Mount S3 Volume
Back to the beginning: GotCloud
We are still working to figure out how to get S3 working with the 1000G data.
For now, we found it more reliable to copy the data into a volume and run on that. |
Ref: http://thecrystalclouds.wordpress.com/2012/05/18/installation-and-setup-of-s3fs-on-amazon-web-services/
and http://code.google.com/p/s3fs/wiki/FuseOverAmazon
It seemed like such a good idea. Rather than copy the data from S3 storage, why not mount the S3 volume and run the Pipeline on it directly. After all, in theory, the aligner only reads the FASTQ files once and then creates it's output to local disk, which is then input to UMAKE.
Here's what happened:
apt-get update
apt-get upgrade
apt-get install build-essential libcurl4-openssl-dev libxml2-dev libfuse-dev comerr-dev libfuse2 libidn11-dev libkrb5-dev libldap2-dev libselinux1-dev libsepol1-dev pkg-config fuse-utils sshfs
wget https://s3fs.googlecode.com/files/s3fs-r203.tar.gz
tar xzvf s3fs-r203.tar.gz
cd s3f3
# The Makefile does not work, Fix is put the s3fe.cpp file right after g++
g++ s3fs.cpp -ggdb -Wall $(shell pkg-config ...
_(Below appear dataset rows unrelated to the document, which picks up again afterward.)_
-- ==== Sys2Proof/Laws/State.lean ====
section
/-! SUPPORT. What each named update of the state, of a core and of a context leaves alone: one lemma per field and update,
true by rfl, so that no proof unfolds a record update. -/
namespace Sys2Proof.Machine
open Sys2Proof

/-! ## setCore -/

@[simp] theorem setCore_cyc (s : State) (n : Nat) (c : Core) : (setCore s n c).cyc = s.cyc := rfl
@[simp] theorem setCore_scan (s : State) (n : Nat) (c : Core) : (setCore s n c).scan = s.scan := rfl
@[simp] theorem setCore_late (s : State) (n : Nat) (c : Core) : (setCore s n c).late = s.late := rfl
@[simp] theorem setCore_gangUse (s : State) (n : Nat) (c : Core) : (setCore s n c).gangUse = s.gangUse := rfl
@[simp] theorem setCore_core (s : State) (n : Nat) (c : Core) : (setCore s n c).core = s.core := rfl
@[simp] theorem setCore_ctx (s : State) (n : Nat) (c : Core) : (setCore s n c).ctx = s.ctx := rfl
@[simp] theorem setCore_stalled (s : State) (n : Nat) (c : Core) : (setCore s n c).stalled = s.stalled := rfl
@[simp] theorem setCore_tick (s : State) (n : Nat) (c : Core) : (setCore s n c).tick = s.tick := rfl
@[simp] theorem setCore_nextId (s : State) (n : Nat) (c : Core) : (setCore s n c).nextId = s.nextId := rfl
@[simp] theorem setCore_clusters (s : State) (n : Nat) (c : Core) : (setCore s n c).clusters = s.clusters := rfl
@[simp] theorem setCore_dies (s : State) (n : Nat) (c : Core) : (setCore s n c).dies = s.dies := rfl
@[simp] theorem setCore_mem (s : State) (n : Nat) (c : Core) : (setCore s n c).mem = s.mem := rfl
@[simp] theorem setCore_badLines (s : State) (n : Nat) (c : Core) : (setCore s n c).badLines = s.badLines := rfl
@[simp] theorem setCore_badCount (s : State) (n : Nat) (c : Core) : (setCore s n c).badCount = s.badCount := rfl
@[simp] theorem setCore_uses (s : State) (n : Nat) (c : Core) : (setCore s n c).uses = s.uses := rfl
@[simp] theorem setCore_ring (s : State) (n : Nat) (c : Core) : (setCore s n c).ring = s.ring := rfl
@[simp] theorem setCore_lanesOff (s : State) (n : Nat) (c : Core) : (setCore s n c).lanesOff = s.lanesOff := rfl
@[simp] theorem setCore_laneDue (s : State) (n : Nat) (c : Core) : (setCore s n c).laneDue = s.laneDue := rfl
@[simp] theorem setCore_root (s : State) (n : Nat) (c : Core) : (setCore s n c).root = s.root := rfl
@[simp] theorem setCore_access (s : State) (n : Nat) (c : Core) : (setCore s n c).access = s.access := rfl
@[simp] theorem setCore_locked (s : State) (n : Nat) (c : Core) : (setCore s n c).locked = s.locked := rfl
@[simp] theorem setCore_slotTab (s : State) (n : Nat) (c : Core) : (setCore s n c).slotTab = s.slotTab := rfl
@[simp] theorem setCore_acqs (s : State) (n : Nat) (c : Core) : (setCore s n c).acqs = s.acqs := rfl
@[simp] theorem setCore_binds (s : State) (n : Nat) (c : Core) : (setCore s n c).binds = s.binds := rfl
@[simp] theorem setCore_rounds (s : State) (n : Nat) (c : Core) : (setCore s n c).rounds = s.rounds := rfl
@[simp] theorem setCore_boards (s : State) (n : Nat) (c : Core) : (setCore s n c).boards = s.boards := rfl
@[simp] theorem setCore_lastBoard (s : State) (n : Nat) (c : Core) : (setCore s n c).lastBoard = s.lastBoard := rfl
@[simp] theorem setCore_launches (s : State) (n : Nat) (c : Core) : (setCore s n c).launches = s.launches := rfl
@[simp] theorem setCore_agenda (s : State) (n : Nat) (c : Core) : (setCore s n c).agenda = s.agenda := rfl
@[simp] theorem setCore_arg (s : State) (n : Nat) (c : Core) : (setCore s n c).arg = s.arg := rfl
@[simp] theorem setCore_geo (s : State) (n : Nat) (c : Core) : (setCore s n c).geo = s.geo := rfl
@[simp] theorem setCore_recovery (s : State) (n : Nat) (c : Core) : (setCore s n c).recovery = s.recovery := rfl
@[simp] theorem setCore_poweredOff (s : State) (n : Nat) (c : Core) : (setCore s n c).poweredOff = s.poweredOff := rfl
@[simp] theorem setCore_flash (s : State) (n : Nat) (c : Core) : (setCore s n c).flash = s.flash := rfl
@[simp] theorem setCore_flashBad (s : State) (n : Nat) (c : Core) : (setCore s n c).flashBad = s.flashBad := rfl
@[simp] theorem setCore_minSvn (s : State) (n : Nat) (c : Core) : (setCore s n c).minSvn = s.minSvn := rfl
@[simp] theorem setCore_running (s : State) (n : Nat) (c : Core) : (setCore s n c).running = s.running := rfl
@[simp] theorem setCore_link (s : State) (n : Nat) (c : Core) : (setCore s n c).link = s.link := rfl
@[simp] theorem setCore_features (s : State) (n : Nat) (c : Core) : (setCore s n c).features = s.features := rfl
@[simp] theorem setCore_hdm0 (s : State) (n : Nat) (c : Core) : (setCore s n c).hdm0 = s.hdm0 := rfl
@[simp] theorem setCore_hdm1 (s : State) (n : Nat) (c : Core) : (setCore s n c).hdm1 = s.hdm1 := rfl
@[simp] theorem setCore_hdmOn (s : State) (n : Nat) (c : Core) : (setCore s n c).hdmOn = s.hdmOn := rfl
@[simp] theorem setCore_hostHeld (s : State) (n : Nat) (c : Core) : (setCore s n c).hostHeld = s.hostHeld := rfl
@[simp] theorem setCore_hostRead (s : State) (n : Nat) (c : Core) : (setCore s n c).hostRead = s.hostRead := rfl
@[simp] theorem setCore_hostBad (s : State) (n : Nat) (c : Core) : (setCore s n c).hostBad = s.hostBad := rfl
@[simp] theorem setCore_msix (s : State) (n : Nat) (c : Core) : (setCore s n c).msix = s.msix := rfl
@[simp] theorem setCore_mailbox (s : State) (n : Nat) (c : Core) : (setCore s n c).mailbox = s.mailbox := rfl
@[simp] theorem setCore_cmd (s : State) (n : Nat) (c : Core) : (setCore s n c).cmd = s.cmd := rfl
@[simp] theorem setCore_cmds (s : State) (n : Nat) (c : Core) : (setCore s n c).cmds = s.cmds := rfl
@[simp] theorem setCore_cmdGo (s : State) (n : Nat) (c : Core) : (setCore s n c).cmdGo = s.cmdGo := rfl
@[simp] theorem setCore_doe (s : State) (n : Nat) (c : Core) : (setCore s n c).doe = s.doe := rfl
@[simp] theorem setCore_spdmA (s : State) (n : Nat) (c : Core) : (setCore s n c).spdmA = s.spdmA := rfl
@[simp] theorem setCore_spdmB (s : State) (n : Nat) (c : Core) : (setCore s n c).spdmB = s.spdmB := rfl
@[simp] theorem setCore_spdmL (s : State) (n : Nat) (c : Core) : (setCore s n c).spdmL = s.spdmL := rfl
@[simp] theorem setCore_sent (s : State) (n : Nat) (c : Core) : (setCore s n c).sent = s.sent := rfl
@[simp] theorem setCore_log (s : State) (n : Nat) (c : Core) : (setCore s n c).log = s.log := rfl
@[simp] theorem setCore_winUnder (s : State) (n : Nat) (c : Core) : (setCore s n c).winUnder = s.winUnder := rfl
@[simp] theorem setCore_cxlLimit (s : State) (n : Nat) (c : Core) : (setCore s n c).cxlLimit = s.cxlLimit := rfl

/-! ## modCore -/

@[simp] theorem modCore_cyc (s : State) (n : Nat) (f : Core → Core) : (modCore s n f).cyc = s.cyc := rfl
@[simp] theorem modCore_scan (s : State) (n : Nat) (f : Core → Core) : (modCore s n f).scan = s.scan := rfl
@[simp] theorem modCore_late (s : State) (n : Nat) (f : Core → Core) : (modCore s n f).late = s.late := rfl
@[simp] theorem modCore_gangUse (s : State) (n : Nat) (f : Core → Core) : (modCore s n f).gangUse = s.gangUse := rfl
@[simp] theorem modCore_core (s : State) (n : Nat) (f : Core → Core) : (modCore s n f).core = s.core := rfl
@[simp] theorem modCore_ctx (s : State) (n : Nat) (f : Core → Core) : (modCore s n f).ctx = s.ctx := rfl
@[simp] theorem modCore_stalled (s : State) (n : Nat) (f : Core → Core) : (modCore s n f).stalled = s.stalled := rfl
@[simp] theorem modCore_tick (s : State) (n : Nat) (f : Core → Core) : (modCore s n f).tick = s.tick := rfl
@[simp] theorem modCore_nextId (s : State) (n : Nat) (f : Core → Core) : (modCore s n f).nextId = s.nextId := rfl
@[simp] theorem modCore_clusters (s : State) (n : Nat) (f : Core → Core) : (modCore s n f).clusters = s.clusters := rfl
@[simp] theorem modCore_dies (s : State) (n : Nat) (f : Core → Core) : (modCore s n f).dies = s.dies := rfl
@[simp] theorem modCore_mem (s : State) (n : Nat) (f : Core → Core) : (modCore s n f).mem = s.mem := rfl
@[simp] theorem modCore_badLines (s : State) (n : Nat) (f : Core → Core) : (modCore s n f).badLines = s.badLines := rfl
@[simp] theorem modCore_badCount (s : State) (n : Nat) (f : Core → Core) : (modCore s n f).badCount = s.badCount := rfl
@[simp] theorem modCore_uses (s : State) (n : Nat) (f : Core → Core) : (modCore s n f).uses = s.uses := rfl
@[simp] theorem modCore_ring (s : State) (n : Nat) (f : Core → Core) : (modCore s n f).ring = s.ring := rfl
@[simp] theorem modCore_lanesOff (s : State) (n : Nat) (f : Core → Core) : (modCore s n f).lanesOff = s.lanesOff := rfl
@[simp] theorem modCore_laneDue (s : State) (n : Nat) (f : Core → Core) : (modCore s n f).laneDue = s.laneDue := rfl
@[simp] theorem modCore_root (s : State) (n : Nat) (f : Core → Core) : (modCore s n f).root = s.root := rfl
@[simp] theorem modCore_access (s : State) (n : Nat) (f : Core → Core) : (modCore s n f).access = s.access := rfl
@[simp] theorem modCore_locked (s : State) (n : Nat) (f : Core → Core) : (modCore s n f).locked = s.locked := rfl
@[simp] theorem modCore_slotTab (s : State) (n : Nat) (f : Core → Core) : (modCore s n f).slotTab = s.slotTab := rfl
@[simp] theorem modCore_acqs (s : State) (n : Nat) (f : Core → Core) : (modCore s n f).acqs = s.acqs := rfl
@[simp] theorem modCore_binds (s : State) (n : Nat) (f : Core → Core) : (modCore s n f).binds = s.binds := rfl
@[simp] theorem modCore_rounds (s : State) (n : Nat) (f : Core → Core) : (modCore s n f).rounds = s.rounds := rfl
@[simp] theorem modCore_boards (s : State) (n : Nat) (f : Core → Core) : (modCore s n f).boards = s.boards := rfl
@[simp] theorem modCore_lastBoard (s : State) (n : Nat) (f : Core → Core) : (modCore s n f).lastBoard = s.lastBoard := rfl
@[simp] theorem modCore_launches (s : State) (n : Nat) (f : Core → Core) : (modCore s n f).launches = s.launches := rfl
@[simp] theorem modCore_agenda (s : State) (n : Nat) (f : Core → Core) : (modCore s n f).agenda = s.agenda := rfl
@[simp] theorem modCore_arg (s : State) (n : Nat) (f : Core → Core) : (modCore s n f).arg = s.arg := rfl
@[simp] theorem modCore_geo (s : State) (n : Nat) (f : Core → Core) : (modCore s n f).geo = s.geo := rfl
@[simp] theorem modCore_recovery (s : State) (n : Nat) (f : Core → Core) : (modCore s n f).recovery = s.recovery := rfl
@[simp] theorem modCore_poweredOff (s : State) (n : Nat) (f : Core → Core) : (modCore s n f).poweredOff = s.poweredOff := rfl
@[simp] theorem modCore_flash (s : State) (n : Nat) (f : Core → Core) : (modCore s n f).flash = s.flash := rfl
@[simp] theorem modCore_flashBad (s : State) (n : Nat) (f : Core → Core) : (modCore s n f).flashBad = s.flashBad := rfl
@[simp] theorem modCore_minSvn (s : State) (n : Nat) (f : Core → Core) : (modCore s n f).minSvn = s.minSvn := rfl
@[simp] theorem modCore_running (s : State) (n : Nat) (f : Core → Core) : (modCore s n f).running = s.running := rfl
@[simp] theorem modCore_link (s : State) (n : Nat) (f : Core → Core) : (modCore s n f).link = s.link := rfl
@[simp] theorem modCore_features (s : State) (n : Nat) (f : Core → Core) : (modCore s n f).features = s.features := rfl
@[simp] theorem modCore_hdm0 (s : State) (n : Nat) (f : Core → Core) : (modCore s n f).hdm0 = s.hdm0 := rfl
@[simp] theorem modCore_hdm1 (s : State) (n : Nat) (f : Core → Core) : (modCore s n f).hdm1 = s.hdm1 := rfl
@[simp] theorem modCore_hdmOn (s : State) (n : Nat) (f : Core → Core) : (modCore s n f).hdmOn = s.hdmOn := rfl
@[simp] theorem modCore_hostHeld (s : State) (n : Nat) (f : Core → Core) : (modCore s n f).hostHeld = s.hostHeld := rfl
@[simp] theorem modCore_hostRead (s : State) (n : Nat) (f : Core → Core) : (modCore s n f).hostRead = s.hostRead := rfl
@[simp] theorem modCore_hostBad (s : State) (n : Nat) (f : Core → Core) : (modCore s n f).hostBad = s.hostBad := rfl
@[simp] theorem modCore_msix (s : State) (n : Nat) (f : Core → Core) : (modCore s n f).msix = s.msix := rfl
@[simp] theorem modCore_mailbox (s : State) (n : Nat) (f : Core → Core) : (modCore s n f).mailbox = s.mailbox := rfl
@[simp] theorem modCore_cmd (s : State) (n : Nat) (f : Core → Core) : (modCore s n f).cmd = s.cmd := rfl
@[simp] theorem modCore_cmds (s : State) (n : Nat) (f : Core → Core) : (modCore s n f).cmds = s.cmds := rfl
@[simp] theorem modCore_cmdGo (s : State) (n : Nat) (f : Core → Core) : (modCore s n f).cmdGo = s.cmdGo := rfl
@[simp] theorem modCore_doe (s : State) (n : Nat) (f : Core → Core) : (modCore s n f).doe = s.doe := rfl
@[simp] theorem modCore_spdmA (s : State) (n : Nat) (f : Core → Core) : (modCore s n f).spdmA = s.spdmA := rfl
@[simp] theorem modCore_spdmB (s : State) (n : Nat) (f : Core → Core) : (modCore s n f).spdmB = s.spdmB := rfl
@[simp] theorem modCore_spdmL (s : State) (n : Nat) (f : Core → Core) : (modCore s n f).spdmL = s.spdmL := rfl
@[simp] theorem modCore_sent (s : State) (n : Nat) (f : Core → Core) : (modCore s n f).sent = s.sent := rfl
@[simp] theorem modCore_log (s : State) (n : Nat) (f : Core → Core) : (modCore s n f).log = s.log := rfl
@[simp] theorem modCore_winUnder (s : State) (n : Nat) (f : Core → Core) : (modCore s n f).winUnder = s.winUnder := rfl
@[simp] theorem modCore_cxlLimit (s : State) (n : Nat) (f : Core → Core) : (modCore s n f).cxlLimit = s.cxlLimit := rfl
make # Should create an s3f3 executable
make install
# Configuration change for fuse
vi /etc/fuse.conf
user_allow_other # Uncomment this line
mkdir /mnt/s3
s3fs 1000genomes -o accessKeyId=AKourkey2Q -o secretAccessKey=ftoutsecretaccesskeyIGf -o use_cache=/tmp -o allow_other /mnt/s3
# Did it work?
cd /mnt
ls /mnt/s3/data/HG01550 # Wow, look at all those files
rsync -av s3/data/HG01550 .
sending incremental file list
HG01550/
HG01550/alignment/
HG01550/alignment/HG01550.chrom11.ILLUMINA.bwa.CLM.low_coverage.20111114.bam
HG01550/alignment/HG01550.chrom11.ILLUMINA.bwa.CLM.low_coverage.20111114.bam.bai
HG01550/alignment/HG01550.chrom11.ILLUMINA.bwa.CLM.low_coverage.20111114.bam.bas
HG01550/alignment/HG01550.chrom20.ILLUMINA.bwa.CLM.low_coverage.20111114.bam
HG01550/alignment/HG01550.chrom20.ILLUMINA.bwa.CLM.low_coverage.20111114.bam.bai
HG01550/alignment/HG01550.chrom20.ILLUMINA.bwa.CLM.low_coverage.20111114.bam.bas
HG01550/alignment/HG01550.mapped.ILLUMINA.bwa.CLM.low_coverage.20111114.bam
rsync: read errors mapping "/mnt/s3/data/HG01550/alignment
/HG01550.mapped.ILLUMINA.bwa.CLM.low_coverage.20111114.bam": Bad file descriptor (9)
HG01550/alignment/HG01550.mapped.ILLUMINA.bwa.CLM.low_coverage.20111114.bam.bai
rsync: read errors mapping "/mnt/s3/data/HG01550/alignment
/HG01550.mapped.ILLUMINA.bwa.CLM.low_coverage.20111114.bam.bai": Bad file descriptor (9)
[deleted lines]
After all that, waiting 80 minutes for the rsync to work, we got nearly no files.
It does not appear you can actually mount an S3 bucket and make it work with data on this size.